La Commissione distribuirà le risorse sulla base di tre criteri, che la commissaria per la Coesione ricorda al Parlamento europeo. Si terrà conto dell’aumento della disoccupazione tra fine 2019 e prima metà del 2020, della riduzione del Prodotto interno lordo delle regioni e dell’indice di prosperità del Paese. In base a queste informazioni si provvederà a distribuire le risorse, auspicabilmente già a settembre. Prima non si può, perché non ci sono ancora i soldi, oggetto di negoziato politico ancora tutto da avviare, e perché non ci sono informazioni disponibili. «Vogliamo dati statistici regionali per la fine dell’estate», l’invito della Commissaria.

Comincia adesso, dunque, il lavoro di governo centrale e amministrazioni locali per mappare l’impatto della crisi su Pil e occupazione delle Regioni, così da aiutare l’Europa ad aiutare l’Italia. Ma questo non è che il primo tavolo di lavoro su cui il Paese è chiamato a concentrarsi. Dall’Europa non arriveranno soldi “a pioggia”, ma finanziamenti sulla base di progetti credibili, utili per la ripresa e la competitività delle economie, nazionale e locali. Le regole sono sempre le solite: sostenibilità e informatica.
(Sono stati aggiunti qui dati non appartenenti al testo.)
-- ==== Sys2Proof/Laws/State.lean ====
section
/-! SUPPORT. Sys2Proof/Laws/State.lean: one lemma for each field of State after each update of Machine/Ops.lean, so that no proof
unfolds a record update. -/

namespace Sys2Proof.Machine

/-! ### An output -/
@[simp] theorem State.emit_pending (s : State) (o : Out) : (s.emit o).pending = s.pending := rfl
@[simp] theorem State.emit_out (s : State) (o : Out) : (s.emit o).out = s.out ++ [o] := rfl
@[simp] theorem State.emit_glb (s : State) (o : Out) : (s.emit o).glb = s.glb := rfl
@[simp] theorem State.emit_pick (s : State) (o : Out) : (s.emit o).pick = s.pick := rfl
@[simp] theorem State.emit_draft (s : State) (o : Out) : (s.emit o).draft = s.draft := rfl
@[simp] theorem State.emit_ord (s : State) (o : Out) : (s.emit o).ord = s.ord := rfl
@[simp] theorem State.emit_flog (s : State) (o : Out) : (s.emit o).flog = s.flog := rfl
@[simp] theorem State.emit_twin (s : State) (o : Out) : (s.emit o).twin = s.twin := rfl
@[simp] theorem State.emit_opt (s : State) (o : Out) : (s.emit o).opt = s.opt := rfl
@[simp] theorem State.emit_reed (s : State) (o : Out) : (s.emit o).reed = s.reed := rfl
@[simp] theorem State.emit_memr (s : State) (o : Out) : (s.emit o).memr = s.memr := rfl
@[simp] theorem State.emit_integ (s : State) (o : Out) : (s.emit o).integ = s.integ := rfl
@[simp] theorem State.emit_mgt (s : State) (o : Out) : (s.emit o).mgt = s.mgt := rfl
@[simp] theorem State.emit_flash (s : State) (o : Out) : (s.emit o).flash = s.flash := rfl
@[simp] theorem State.emit_fw (s : State) (o : Out) : (s.emit o).fw = s.fw := rfl
@[simp] theorem State.emit_power (s : State) (o : Out) : (s.emit o).power = s.power := rfl
@[simp] theorem State.emit_proto (s : State) (o : Out) : (s.emit o).proto = s.proto := rfl
@[simp] theorem State.emit_core (s : State) (o : Out) : (s.emit o).core = s.core := rfl
@[simp] theorem State.emit_committed (s : State) (o : Out) : (s.emit o).committed = s.committed := rfl
@[simp] theorem State.emit_undo (s : State) (o : Out) : (s.emit o).undo = s.undo := rfl
@[simp] theorem State.emit_freeCtr (s : State) (o : Out) : (s.emit o).freeCtr = s.freeCtr := rfl
@[simp] theorem State.emits_pending (s : State) (os : List Out) : (s.emits os).pending = s.pending := rfl
@[simp] theorem State.emits_out (s : State) (os : List Out) : (s.emits os).out = s.out ++ os := rfl
@[simp] theorem State.emits_glb (s : State) (os : List Out) : (s.emits os).glb = s.glb := rfl
@[simp] theorem State.emits_pick (s : State) (os : List Out) : (s.emits os).pick = s.pick := rfl
@[simp] theorem State.emits_draft (s : State) (os : List Out) : (s.emits os).draft = s.draft := rfl
@[simp] theorem State.emits_ord (s : State) (os : List Out) : (s.emits os).ord = s.ord := rfl
@[simp] theorem State.emits_flog (s : State) (os : List Out) : (s.emits os).flog = s.flog := rfl
@[simp] theorem State.emits_twin (s : State) (os : List Out) : (s.emits os).twin = s.twin := rfl
@[simp] theorem State.emits_opt (s : State) (os : List Out) : (s.emits os).opt = s.opt := rfl
@[simp] theorem State.emits_reed (s : State) (os : List Out) : (s.emits os).reed = s.reed := rfl
@[simp] theorem State.emits_memr (s : State) (os : List Out) : (s.emits os).memr = s.memr := rfl
@[simp] theorem State.emits_integ (s : State) (os : List Out) : (s.emits os).integ = s.integ := rfl
@[simp] theorem State.emits_mgt (s : State) (os : List Out) : (s.emits os).mgt = s.mgt := rfl
@[simp] theorem State.emits_flash (s : State) (os : List Out) : (s.emits os).flash = s.flash := rfl
@[simp] theorem State.emits_fw (s : State) (os : List Out) : (s.emits os).fw = s.fw := rfl
@[simp] theorem State.emits_power (s : State) (os : List Out) : (s.emits os).power = s.power := rfl
@[simp] theorem State.emits_proto (s : State) (os : List Out) : (s.emits os).proto = s.proto := rfl
@[simp] theorem State.emits_core (s : State) (os : List Out) : (s.emits os).core = s.core := rfl
@[simp] theorem State.emits_committed (s : State) (os : List Out) : (s.emits os).committed = s.committed := rfl
@[simp] theorem State.emits_undo (s : State) (os : List Out) : (s.emits os).undo = s.undo := rfl
@[simp] theorem State.emits_freeCtr (s : State) (os : List Out) : (s.emits os).freeCtr = s.freeCtr := rfl

/-! ### The working core -/
@[simp] theorem State.withCore_pending (s : State) (f : Core → Core) : (s.withCore f).pending = s.pending := rfl
@[simp] theorem State.withCore_out (s : State) (f : Core → Core) : (s.withCore f).out = s.out := rfl
@[simp] theorem State.withCore_glb (s : State) (f : Core → Core) : (s.withCore f).glb = s.glb := rfl
@[simp] theorem State.withCore_pick (s : State) (f : Core → Core) : (s.withCore f).pick = s.pick := rfl
@[simp] theorem State.withCore_draft (s : State) (f : Core → Core) : (s.withCore f).draft = s.draft := rfl
@[simp] theorem State.withCore_ord (s : State) (f : Core → Core) : (s.withCore f).ord = s.ord := rfl
@[simp] theorem State.withCore_flog (s : State) (f : Core → Core) : (s.withCore f).flog = s.flog := rfl
@[simp] theorem State.withCore_twin (s : State) (f : Core → Core) : (s.withCore f).twin = s.twin := rfl
@[simp] theorem State.withCore_opt (s : State) (f : Core → Core) : (s.withCore f).opt = s.opt := rfl
@[simp] theorem State.withCore_reed (s : State) (f : Core → Core) : (s.withCore f).reed = s.reed := rfl
@[simp] theorem State.withCore_memr (s : State) (f : Core → Core) : (s.withCore f).memr = s.memr := rfl
@[simp] theorem State.withCore_integ (s : State) (f : Core → Core) : (s.withCore f).integ = s.integ := rfl
@[simp] theorem State.withCore_mgt (s : State) (f : Core → Core) : (s.withCore f).mgt = s.mgt := rfl
@[simp] theorem State.withCore_flash (s : State) (f : Core → Core) : (s.withCore f).flash = s.flash := rfl
@[simp] theorem State.withCore_fw (s : State) (f : Core → Core) : (s.withCore f).fw = s.fw := rfl
@[simp] theorem State.withCore_power (s : State) (f : Core → Core) : (s.withCore f).power = s.power := rfl
@[simp] theorem State.withCore_proto (s : State) (f : Core → Core) : (s.withCore f).proto = s.proto := rfl
@[simp] theorem State.withCore_core (s : State) (f : Core → Core) : (s.withCore f).core = f s.core := rfl
@[simp] theorem State.withCore_committed (s : State) (f : Core → Core) : (s.withCore f).committed = s.committed := rfl
@[simp] theorem State.withCore_undo (s : State) (f : Core → Core) : (s.withCore f).undo = s.undo := rfl
@[simp] theorem State.withCore_freeCtr (s : State) (f : Core → Core) : (s.withCore f).freeCtr = s.freeCtr := rfl
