/-- Each opcode's order passes R108 and is ready. -/
theorem test_orders_ready :
    ∀ o ∈ [wOrder 0 0 [], wOrder 1 0 [0], wOrder 2 256 [], wOrder 3 256 [],
        wOrder 0x10 256 (leBytes 8 (devAddr 0 0) ++ leBytes 4 1), wOrder 0x10 256 [],
        wOrder 0x20 256 (leBytes 4 6 ++ [2, 0, 6, 0] ++ leBytes 8 16384), wOrder 0x20 256 (leBytes 4 6 ++ [2, 0, 6, 0] ++ leBytes 8 16384 ++
          List.replicate 17 0 ++ [1]),
        wOrder 0x21 256 (leBytes 4 5), wOrder 0x22 256 (leBytes 4 5 ++ [0xFF, 0xFF]), wOrder 0x22 256 (leBytes 4 5 ++ [0xFF, 2]),
        wOrder 0x23 256 (leBytes 4 5), wOrder 0x24 256 (leBytes 4 5),
        wOrder 0x30 256 (leBytes 4 1 ++ leBytes 2 1 ++ [0, 0] ++ leBytes 4 1 ++ leBytes 4 1 ++ leBytes 8 0 ++ leBytes 8 (devAddr 0 0) ++
          leBytes 8 (devAddr 0 1048576) ++ leBytes 8 (devAddr 0 2097152) ++ leBytes 4 1024)],
      OrderReady (wWith o) 1 o.opcode o := by unfold OrderReady; decide +kernel
theorem test_witness_NopCompletes : (wWith (wOrder 0 0 [])).atConfig = true := by decide +kernel
theorem test_witness_ContextIsCreated :
    let o := wOrder 1 0 [0]
    let s := wWith o
    s.atConfig = true ∧ s.core.draft = some wDraft ∧ wDraft.slot (o.arg 0x10 1) = some ⟨0, 0, 0, 0, 8⟩ ∧ s.mirroring = false ∧
    s.twin.holds = false ∧ o.ring < 64 ∧ s.core.resident < 64 ∧ s.core.jobs (byteAt o.bytes 2) < wDraft.jobLimits.getD (byteAt o.bytes 2) 0 ∧
    s.core.t2Used s.core.objs 0 + 8 * 1835008 ≤ (wDraft.tier 0).quota ∧ s.core.ctxs.length = 64 ∧ (s.core.ctx 1).state = .free ∧
    (∀ k < 1, (s.core.ctx k).state ≠ .free) ∧
    (let m := { s with twin := { state := .sync }
                       core := { s.core with draft := some { wDraft with twin := { wDraft.twin with mirror := true } } } }
     m.mirroring = true ∧ m.core.resident + ((m.twin.mirror.ctxs.filter (·.state ≠ .free)).length + (m.twinCreates 0x01).length) < 64 ∧
      getKey m.twin.mirror.slots 0 = none ∧ OrderReady m 1 0x01 o) := by unfold OrderReady; decide +kernel
theorem test_witness_ContextEndsOrStartsOver :
    let s := wWith (wOrder 2 256 [])
    let r := { wWith (wOrder 3 256 []) with pick := { phase := .latched } }
    (s.core.ctxOf 256 = some 0 ∧ s.core.ctxs.length = 64 ∧ s.atConfig = true) ∧
    (r.core.ctxOf 256 = some 0 ∧ r.core.ctxs.length = 64 ∧ r.operational = true ∧ r.pick.phase = .latched ∧ OrderReady r 1 3 (wOrder 3 256 []) ∧ r.core.faulting 0 = false) := by
  unfold OrderReady; decide +kernel
/-- A list of one vector task of 1,000 cycles, written in memory. -/
theorem test_witness_RunReleasesItsTasks :
    let o := wOrder 0x10 256 (leBytes 8 (devAddr 0 0) ++ leBytes 4 1)
    let d := leBytes 4 1000 ++ [0, 0, 0, 0, 2] ++ List.replicate 55 0
    let s := { wWith o with core := { (wWith o).core with
      mem := { cells := runCells (devAddr 0 0) d, sectors := [(devAddr 0 0 / 64, .valid)] } } }
    let raws := (List.range 1).map fun i => s.core.readAs 0 (o.arg 0x10 8 + 64 * i) 64
    s.atConfig = true ∧ s.core.ctxOf o.ctx = some 0 ∧ s.core.slotOf 0 = some ⟨0, 0, 0, 0, 8⟩ ∧ o.arg 0x18 4 = 1 ∧
    (∀ p ∈ raws.zipIdx, taskDescBad 8 p.2 p.1 = false ∧ s.core.engineDescBad 0 s.myAddr 0 (readTaskDesc p.1) = false) ∧
    (s.glb.filter = [] ∧ s.linkUp = true ∧ s.core.rangesBlocked (s.core.listRanges 0 o) = false ∧
      ∀ r ∈ s.core.listRanges 0 o, ∀ sec ∈ sectorsOf r.1 r.2, s.core.syndrome s.core.mem sec = 0) ∧
    (wOrder 0x10 256 []).arg 0x18 4 = 0 := by decide +kernel
theorem test_witness_ObjectIsCreated :
    let o := wOrder 0x20 256 (leBytes 4 6 ++ [2, 0, 6, 0] ++ leBytes 8 16384)
    let f := wOrder 0x20 256 (leBytes 4 6 ++ [2, 0, 6, 0] ++ leBytes 8 16384 ++ List.replicate 17 0 ++ [1])
    let s := wWith o
    s.atConfig = true ∧ s.core.ctxOf o.ctx = some 0 ∧ objCreateBad s.core (s.core.ctx 0).harness o = false ∧
    s.newHomes 0 o = some [.t2 0] ∧ o.wantsFill = false ∧ objCreateBad (wWith f).core ((wWith f).core.ctx 0).harness f = false ∧
    (wWith f).newHomes 0 f = some [.t2 0] ∧ f.wantsFill = true := by decide +kernel
theorem test_witness_ObjectOrdersAct :
    let h := wOrder 0x22 256 (leBytes 4 5 ++ [0xFF, 0xFF])
    let m := wOrder 0x22 256 (leBytes 4 5 ++ [0xFF, 2])
    let s := wWith h
    s.atConfig = true ∧ s.core.ctxOf h.ctx = some 0 ∧ s.core.objById 0 (h.arg 0x10 4) = some (0, wObj 5 2 256) ∧
    s.core.obj 0 = some (wObj 5 2 256) ∧ s.core.pools = [] ∧ h.arg 0x14 1 = 0xFF ∧ s.hintList 0 (wObj 5 2 256) h = [] ∧
    (wWith m).hintList 0 (wObj 5 2 256) m ≠ [] ∧ (wObj 5 2 256).homes.any (hintToT2 0xFF (affinityDies (h.hintAffinity (wObj 5 2 256)))) = false ∧
    (let far := { wObj 5 2 256 with homes := List.replicate 256 (.t3 0 false), farOk := true }
     let b := wOrder 0x22 256 (leBytes 4 5 ++ [0, 0xFF])
     let f := { wWith b with core := { (wWith b).core with
       objs := [(0, far)], draft := some { wDraft with tiers := [⟨0, false, 0, 1536, 0, 0, 0⟩] } } }
     OrderReady f 1 0x22 b ∧ f.core.objById 0 (b.arg 0x10 4) = some (0, far) ∧ f.hintList 0 far b = [] ∧
      far.homes.any (hintToT2 (b.arg 0x14 1) (affinityDies (b.hintAffinity far))) = true) ∧
    (∀ op ∈ [0x23, 0x24], (wWith (wOrder op 256 (leBytes 4 5))).core.loadStoreCheck 0 (wOrder op 256 (leBytes 4 5)) = .inr (0, wObj 5 2 256)) := by
  unfold OrderReady; decide +kernel
theorem test_witness_PoolsAreCreatedAndDestroyed :
    let o := wOrder 0x30 256 (leBytes 4 1 ++ leBytes 2 1 ++ [0, 0] ++ leBytes 4 1 ++ leBytes 4 1 ++ leBytes 8 0 ++ leBytes 8 (devAddr 0 0) ++
          leBytes 8 (devAddr 0 1048576) ++ leBytes 8 (devAddr 0 2097152) ++ leBytes 4 1024)
    (wWith o).atConfig = true ∧ (wWith o).core.ctxOf o.ctx = some 0 ∧ (wWith o).core.poolBad 0 o = false ∧
    KvReady (wKv (wOrder 0x31 256 []) wPool) 1 0x31 (wOrder 0x31 256 []) 0 wPool ∧ (∀ q ∈ wPool.seqs, q.state = .free) := by
  unfold KvReady OrderReady; decide +kernel
/-- A join of 63 tokens without hashes: one new row of four. -/
theorem test_witness_JoinTakesRows :
    let o := wOrder 0x32 256 (leBytes 4 1 ++ leBytes 4 63)
    let p := wPool.releasePins 10
    KvReady (wKv o wPool) 1 0x32 o 0 wPool ∧ 1 < wPool.maxSeq ∧ 1 < wPool.seqs.length ∧ (wPool.seq 1).state = .free ∧ o.tried = none ∧
    o.arg 0x10 4 = 1 ∧ 1 ≤ o.arg 0x14 4 ∧ ceilDiv (o.arg 0x14 4) wPool.tpp ≤ wPool.maxRows ∧
    p.hits ((wKv o wPool).core.hashList 0 (o.arg 0x18 8) (o.arg 0x14 4 / wPool.tpp)) 0 = [] ∧ ceilDiv 63 64 ≤ p.freeRows.length ∧
    (wKv o wPool).core.kvLeft.2 = false := by
  unfold KvReady OrderReady; decide +kernel
/-- Sequence 0 holds a full row; the fork is sequence 1. -/
theorem test_witness_ForkAndGrow :
    let p := { wPool with rowSt := [(1, 0), (0, 0), (0, 0), (0, 0)], seqs := [{ tokens := 64, state := .running, entries := [0] }, {}] }
    let f := wOrder 0x33 256 (leBytes 4 1 ++ leBytes 4 0)
    let g := wOrder 0x34 256 (leBytes 4 0 ++ leBytes 4 1)
    KvReady (wKv f p) 1 0x33 f 0 p ∧ f.arg 0x10 4 = 1 ∧ 1 < p.maxSeq ∧ 1 < p.seqs.length ∧ f.arg 0x14 4 < p.maxSeq ∧ (p.seq 1).state = .free ∧
    (p.seq 0).state = .running ∧ KvReady (wKv g p) 1 0x34 g 0 p ∧ p.growBad 0 (g.arg 0x14 4) = none ∧ 1 ≤ g.arg 0x14 4 ∧
    (p.seq 0).tokens % p.tpp = 0 ∧ ceilDiv ((p.seq 0).tokens + 1) p.tpp - (p.seq 0).entries.length ≤ p.freeRows.length := by
  unfold KvReady OrderReady; decide +kernel
theorem test_witness_SequencesEndAndPublish :
    let p := { wPool with rowSt := [(1, 0), (0, 0), (0, 0), (0, 0)], seqs := [{ tokens := 64, state := .running, entries := [0] }, {}] }
    let l := wOrder 0x35 256 (leBytes 4 0)
    let b := wOrder 0x36 256 (leBytes 4 0 ++ leBytes 4 1 ++ leBytes 8 (devAddr 0 0))
    let q := { wPool with seqs := [{ state := .deferred, pending := 64 }, {}] }
    let j := { wOrder 0x32 256 (leBytes 4 0 ++ leBytes 4 64) with tried := some 6, lastTry := some 10 }
    let g := { wOrder 0x34 256 (leBytes 4 0 ++ leBytes 4 1) with tried := some 5 }
    let s := { wKv g q with pick := { counter := 10 } }
    KvReady (wKv l p) 1 0x35 l 0 p ∧ (p.seq 0).state = .running ∧ KvReady (wKv b p) 1 0x36 b 0 p ∧ 1 ≤ b.arg 0x14 4 ∧
    b.arg 0x14 4 * p.tpp ≤ (p.seq 0).tokens ∧ b.arg 0x14 4 = 1 ∧
    j.lastTry = some (wKv j q).pick.counter ∧ 0 < q.seqs.length ∧
    ((wKv j q).core.order 1 = some j ∧ (wKv j q).core.ctxOf j.ctx = some 0 ∧ (wKv j q).core.pool 0 = some q ∧ (wKv j q).atConfig = true ∧
      6 + q.limit ≤ (wKv j q).pick.counter ∧ (q.seq 0).state = .deferred) ∧
    (s.core.order 1 = some g ∧ s.inSpan = true ∧ 5 + q.limit < s.pick.counter ∧ s.core.faulting 0 = false) := by
  unfold KvReady OrderReady; decide +kernel
/-- A publish of one row, whose hash 6 stands in memory: the tree lacks it, or holds it at its first probe. -/
theorem test_witness_PublishesOneRow :
    let p := { wPool with rowSt := [(1, 0), (0, 0), (0, 0), (0, 0)], seqs := [{ tokens := 64, state := .running, entries := [0] }, {}] }
    let b := wOrder 0x36 256 (leBytes 4 0 ++ leBytes 4 1 ++ leBytes 8 (devAddr 0 0))
    let w := wKv b p
    let w := { w with core := { w.core with mem := { cells := runCells (devAddr 0 0) (leBytes 8 6) } } }
    let h := (w.core.hashList 0 (b.arg 0x18 8) 1).getD 0 0
    let p0 := p.releasePins 10
    h = 6 ∧ KvReady w 1 0x36 b 0 p ∧ 2 < p.ents.length ∧ p0.search h 0 = none ∧ p0.slotFor h = some 2 ∧
    ({ p0 with ents := setAt p0.ents 2 { hash := 6, row := 0, parent := 0xFFFFFFFF, depth := 0, children := 0, lastUse := 0 } }.search h 0).isSome
      = true := by
  unfold KvReady OrderReady; decide +kernel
Occorrono opere a sostegno di green economy e innovazione digitale. «Abbiamo già chiesto agli Stati membri di predisporre le loro proposte di spesa».

Ferreira, rispondendo agli europarlamentari, ricorda che la Ue, sul fronte della transizione verso un modello produttivo sostenibile, ha aumentato di quasi sette volte la dotazione per l’Italia del Just Transition Mechanism, passando dai 365 milioni di euro della proposta originale ai 2,1 miliardi di euro dell’attuale documento all’attenzione dei leader. Anche qui si potrà investire qualcosa di più nel Mezzogiorno. «L’utilizzo dei fondo dovrà essere legato agli obiettivi e alle priorità che ci siamo dati», che si tratti di green deal o di recovery fund.

SOSTEGNO BCE ALL’ITALIA

Intanto a sostegno dell’Italia arriva la presidente della Bce. Nelle politica per la ripresa della Commissione, basata sul doppio strumento di prestiti e garanzie, «il denaro dovrebbe preferibilmente essere concesso sotto forma di sovvenzioni per i paesi maggiormente colpiti», suggerisce Christine Lagarde. Vuol dire che così facendo la ripresa del Sud non andrà ripagata. A maggior ragione un’occasione da non perdere.
«La Commissione ha fatto un gran lavoro e messo sul tavolo una proposta forte», sottolinea Ferreira. Ciò che omette è che adesso tutto è nelle mani degli Stati membri della Ue.

OBIETTIVO SUD

Nell’Europa degli Stati, alla Commissione spetta il potere di iniziativa legislativa, di proporre leggi, incluse quelle di bilancio. Ora che l’esecutivo comunitario ha fatto la propria parte, spetta ai governi nazionali fare la loro. Se questo pacchetto non dovesse andare in porto sarà per colpa dei governi. Conte dovrà quindi convincere gli Stati più recalcitranti, ma soprattutto tener fede al patto siglato nel settembre scorso con la presidente della Commissione Ue, Ursula von der Leyen.

Nel patto con l’Europa presentato da Conte a Bruxelles si è stabilito di puntare sul rilancio del Sud, una volta di più, con rinnovato slancio e vigore. Ora la Ue tiene fede agli impegni mettendo a disposizione delle regioni soldi che proprio nelle regioni vanno spese, con i servizi della Commissione pronti a verificare come e dove le risorse saranno utilizzate. La linea è tracciata.